Evidence-based guidance from the Medical Board of the National Psoriasis Foundation supports combining etanercept with methotrexate in selected patients with inadequate response to either agent as monotherapy.
The authors concluded with, "overall, switching bDMARD therapies in PsA is a recommended strategy when patients experience treatment failure. When determining which agent to switch to, physicians should consider the patient's unique PsA disease characteristics, comorbidities, cardiometabolic risk factors, treatment history, and personal preferences."

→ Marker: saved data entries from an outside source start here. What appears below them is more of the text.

/-! ### setMember -/

@[simp] theorem setMember_ident (h : Hw) (n : Nat) (x : Member) : (setMember h n x).ident = h.ident := rfl
@[simp] theorem setMember_tb (h : Hw) (n : Nat) (x : Member) : (setMember h n x).tb = h.tb := rfl
@[simp] theorem setMember_islands (h : Hw) (n : Nat) (x : Member) : (setMember h n x).islands = h.islands := rfl
@[simp] theorem setMember_straits (h : Hw) (n : Nat) (x : Member) : (setMember h n x).straits = h.straits := rfl
@[simp] theorem setMember_locks (h : Hw) (n : Nat) (x : Member) : (setMember h n x).locks = h.locks := rfl
@[simp] theorem setMember_sel (h : Hw) (n : Nat) (x : Member) : (setMember h n x).sel = h.sel := rfl
@[simp] theorem setMember_faults (h : Hw) (n : Nat) (x : Member) : (setMember h n x).faults = h.faults := rfl
@[simp] theorem setMember_harts (h : Hw) (n : Nat) (x : Member) : (setMember h n x).harts = h.harts := rfl
@[simp] theorem setMember_intTable (h : Hw) (n : Nat) (x : Member) : (setMember h n x).intTable = h.intTable := rfl
@[simp] theorem setMember_intHalf (h : Hw) (n : Nat) (x : Member) : (setMember h n x).intHalf = h.intHalf := rfl
@[simp] theorem setMember_imsic (h : Hw) (n : Nat) (x : Member) : (setMember h n x).imsic = h.imsic := rfl
@[simp] theorem setMember_coh (h : Hw) (n : Nat) (x : Member) : (setMember h n x).coh = h.coh := rfl
@[simp] theorem setMember_ecc (h : Hw) (n : Nat) (x : Member) : (setMember h n x).ecc = h.ecc := rfl
@[simp] theorem setMember_memhw (h : Hw) (n : Nat) (x : Member) : (setMember h n x).memhw = h.memhw := rfl
@[simp] theorem setMember_eng (h : Hw) (n : Nat) (x : Member) : (setMember h n x).eng = h.eng := rfl
@[simp] theorem setMember_tiers (h : Hw) (n : Nat) (x : Member) : (setMember h n x).tiers = h.tiers := rfl
@[simp] theorem setMember_weaves (h : Hw) (n : Nat) (x : Member) : (setMember h n x).weaves = h.weaves := rfl
@[simp] theorem setMember_sync (h : Hw) (n : Nat) (x : Member) : (setMember h n x).sync = h.sync := rfl
@[simp] theorem setMember_edges (h : Hw) (n : Nat) (x : Member) : (setMember h n x).edges = h.edges := rfl
@[simp] theorem setMember_power (h : Hw) (n : Nat) (x : Member) : (setMember h n x).power = h.power := rfl
@[simp] theorem setMember_keep (h : Hw) (n : Nat) (x : Member) : (setMember h n x).keep = h.keep := rfl
@[simp] theorem setMember_efano (h : Hw) (n : Nat) (x : Member) : (setMember h n x).efano = h.efano := rfl
@[simp] theorem setMember_start (h : Hw) (n : Nat) (x : Member) : (setMember h n x).start = h.start := rfl
@[simp] theorem setMember_free (h : Hw) (n : Nat) (x : Member) : (setMember h n x).free = h.free := rfl
@[simp] theorem setMember_arch_sets (h : Hw) (n : Nat) (x : Member) : (setMember h n x).arch.sets = h.arch.sets := rfl
@[simp] theorem setMember_arch_archId (h : Hw) (n : Nat) (x : Member) : (setMember h n x).arch.archId = h.arch.archId := rfl
@[simp] theorem setMember_arch_timeSrc (h : Hw) (n : Nat) (x : Member) : (setMember h n x).arch.timeSrc = h.arch.timeSrc := rfl
@[simp] theorem setMember_arch_admitter (h : Hw) (n : Nat) (x : Member) : (setMember h n x).arch.admitter = h.arch.admitter := rfl
@[simp] theorem setMember_arch_minSec (h : Hw) (n : Nat) (x : Member) : (setMember h n x).arch.minSec = h.arch.minSec := rfl
@[simp] theorem setMember_arch_needKa (h : Hw) (n : Nat) (x : Member) : (setMember h n x).arch.needKa = h.arch.needKa := rfl
@[simp] theorem setMember_arch_policy (h : Hw) (n : Nat) (x : Member) : (setMember h n x).arch.policy = h.arch.policy := rfl
@[simp] theorem setMember_arch_expect (h : Hw) (n : Nat) (x : Member) : (setMember h n x).arch.expect = h.arch.expect := rfl
@[simp] theorem setMember_arch_accepts (h : Hw) (n : Nat) (x : Member) : (setMember h n x).arch.accepts = h.arch.accepts := rfl
@[simp] theorem setMember_arch_newcomers (h : Hw) (n : Nat) (x : Member) : (setMember h n x).arch.newcomers = h.arch.newcomers := rfl
@[simp] theorem setMember_arch_freeing (h : Hw) (n : Nat) (x : Member) : (setMember h n x).arch.freeing = h.arch.freeing := rfl
@[simp] theorem setMember_arch_memSeq (h : Hw) (n : Nat) (x : Member) : (setMember h n x).arch.memSeq = h.arch.memSeq := rfl
@[simp] theorem setMember_arch_east (h : Hw) (n : Nat) (x : Member) : (setMember h n x).arch.east = h.arch.east := rfl
@[simp] theorem setMember_arch_west (h : Hw) (n : Nat) (x : Member) : (setMember h n x).arch.west = h.arch.west := rfl
@[simp] theorem setMember_arch_running (h : Hw) (n : Nat) (x : Member) : (setMember h n x).arch.running = h.arch.running := rfl
@[simp] theorem setMember_arch_joinOk (h : Hw) (n : Nat) (x : Member) : (setMember h n x).arch.joinOk = h.arch.joinOk := rfl
@[simp] theorem setMember_arch_seq (h : Hw) (n : Nat) (x : Member) : (setMember h n x).arch.seq = h.arch.seq := rfl
@[simp] theorem setMember_arch_seen (h : Hw) (n : Nat) (x : Member) : (setMember h n x).arch.seen = h.arch.seen := rfl
@[simp] theorem setMember_arch_sent (h : Hw) (n : Nat) (x : Member) : (setMember h n x).arch.sent = h.arch.sent := rfl
@[simp] theorem setMember_arch_recent (h : Hw) (n : Nat) (x : Member) : (setMember h n x).arch.recent = h.arch.recent := rfl
@[simp] theorem setMember_arch_foreign (h : Hw) (n : Nat) (x : Member) : (setMember h n x).arch.foreign = h.arch.foreign := rfl
@[simp] theorem setMember_arch_timeAt (h : Hw) (n : Nat) (x : Member) : (setMember h n x).arch.timeAt = h.arch.timeAt := rfl
@[simp] theorem setMember_arch_timeHops (h : Hw) (n : Nat) (x : Member) : (setMember h n x).arch.timeHops = h.arch.timeHops := rfl
@[simp] theorem setMember_arch_timeSeq (h : Hw) (n : Nat) (x : Member) : (setMember h n x).arch.timeSeq = h.arch.timeSeq := rfl
@[simp] theorem setMember_arch_timeRun (h : Hw) (n : Nat) (x : Member) : (setMember h n x).arch.timeRun = h.arch.timeRun := rfl
@[simp] theorem setMember_arch_breaks (h : Hw) (n : Nat) (x : Member) : (setMember h n x).arch.breaks = h.arch.breaks := rfl
@[simp] theorem setMember_arch_archTb (h : Hw) (n : Nat) (x : Member) : (setMember h n x).arch.archTb = h.arch.archTb := rfl
@[simp] theorem setMember_arch_plan (h : Hw) (n : Nat) (x : Member) : (setMember h n x).arch.plan = h.arch.plan := rfl
@[simp] theorem setMember_arch_prevPlan (h : Hw) (n : Nat) (x : Member) : (setMember h n x).arch.prevPlan = h.arch.prevPlan := rfl
@[simp] theorem setMember_arch_nextPlan (h : Hw) (n : Nat) (x : Member) : (setMember h n x).arch.nextPlan = h.arch.nextPlan := rfl
@[simp] theorem setMember_arch_others (h : Hw) (n : Nat) (x : Member) : (setMember h n x).arch.others = h.arch.others := rfl
@[simp] theorem setMember_arch_rolePend (h : Hw) (n : Nat) (x : Member) : (setMember h n x).arch.rolePend = h.arch.rolePend := rfl
@[simp] theorem setMember_arch_censuses (h : Hw) (n : Nat) (x : Member) : (setMember h n x).arch.censuses = h.arch.censuses := rfl
@[simp] theorem setMember_arch_censusSeq (h : Hw) (n : Nat) (x : Member) : (setMember h n x).arch.censusSeq = h.arch.censusSeq := rfl
@[simp] theorem setMember_arch_links (h : Hw) (n : Nat) (x : Member) : (setMember h n x).arch.links = h.arch.links := rfl
@[simp] theorem setMember_arch_posted (h : Hw) (n : Nat) (x : Member) : (setMember h n x).arch.posted = h.arch.posted := rfl
@[simp] theorem setMember_arch_out (h : Hw) (n : Nat) (x : Member) : (setMember h n x).arch.out = h.arch.out := rfl
@[simp] theorem setMember_arch_waiting (h : Hw) (n : Nat) (x : Member) : (setMember h n x).arch.waiting = h.arch.waiting := rfl
@[simp] theorem setMember_arch_txn (h : Hw) (n : Nat) (x : Member) : (setMember h n x).arch.txn = h.arch.txn := rfl
@[simp] theorem setMember_arch_presAt (h : Hw) (n : Nat) (x : Member) : (setMember h n x).arch.presAt = h.arch.presAt := rfl
@[simp] theorem setMember_arch_tickAt (h : Hw) (n : Nat) (x : Member) : (setMember h n x).arch.tickAt = h.arch.tickAt := rfl
@[simp] theorem setMember_arch_delayAt (h : Hw) (n : Nat) (x : Member) : (setMember h n x).arch.delayAt = h.arch.delayAt := rfl
@[simp] theorem setMember_arch_held (h : Hw) (pos : Nat) (x : Member) : (setMember h pos x).arch.held = h.arch.held := rfl
@[simp] theorem setMember_arch_snpHeld (h : Hw) (pos : Nat) (x : Member) : (setMember h pos x).arch.snpHeld = h.arch.snpHeld := rfl
@[simp] theorem setMember_arch_writes (h : Hw) (pos : Nat) (x : Member) : (setMember h pos x).arch.writes = h.arch.writes := rfl
theorem memberAt_setMember_same (h : Hw) (n : Nat) (x : Member) (hw : tabWf ({} : Member) h.arch.members = true) : memberAt (setMember h n x) n = x :=
  tabGet_put_same _ _ _ hw
theorem memberAt_setMember_ne (h : Hw) (n : Nat) (x : Member) (hx : x ≠ ({} : Member)) : memberAt (setMember h n x) n = x :=
  tabGet_put_ne _ _ _ hx
@[simp] theorem memberAt_setMember_other (h : Hw) (n : Nat) (x : Member) {m : Nat} (hm : m ≠ n) : memberAt (setMember h n x) m = memberAt h m :=
  tabGet_put_other _ _ _ hm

Comprehensive treatment of PsA, including its variegated clinical domains, is a challenge either because a treatment may not have initial adequate efficacy, may lose efficacy over time or it may have to be dose-modified or discontinued because of tolerability or safety issues,
Philip Mease, MD, from the University of Washington, Seattle, commented to MedPage Today. In general, the data for switching treatments in psoriasis and PsA have been "scant," he said, "and mainly derived from longitudinal registry studies and not controlled trials."
In agreement is Amar R. Oza, MD, from Harvard Medical School, Boston. "Without an abundance of clinical trial data, most of the evidence regarding switching TNF alpha inhibitors involves observational studies and registries," he indicated in an e-mail exchange. "The authors carefully lay out the efficacy, safety and physician/patient preference considerations that go into switching bDMARDs and show that the dogmatic approach of trying a second TNF alpha inhibitor when the first has failed may not persist as alternative biologics become available."
Observations from rheumatoid arthritis demonstrate that treatment efficacy post-switch tends to be blunted, due to factors ranging from immunogenicity, altered immune response, tolerability, to "we don't know why," Mease said. This blunting of effect tends to occur whether the switch is to another agent in the class or to an agent with a different mechanism of action, such as switching from a TNFi to an interleukin (IL)-17 or an IL12-23 inhibitor.
"This is important for us to know so that we can set appropriate expectations with our patients," he said. "Loss of effectiveness due to immunogenicity is an important issue and we are still learning about how to better assess this and control this, for example with use of modest doses of background methotrexate. Degree of immunogenicity appears to vary between various biologics, so this may play a role in choice of either first or subsequent therapies." Immunogenicity will not plague newer targeted synthetic DMARDs, such as apremilast or tofacitinib.
"One point not covered, which will soon affect many of us in North America and already is affecting clinicians and patients in other parts of the world, is the issue of biosimilar institution," not for loss of efficacy but for cost reasons, Mease noted.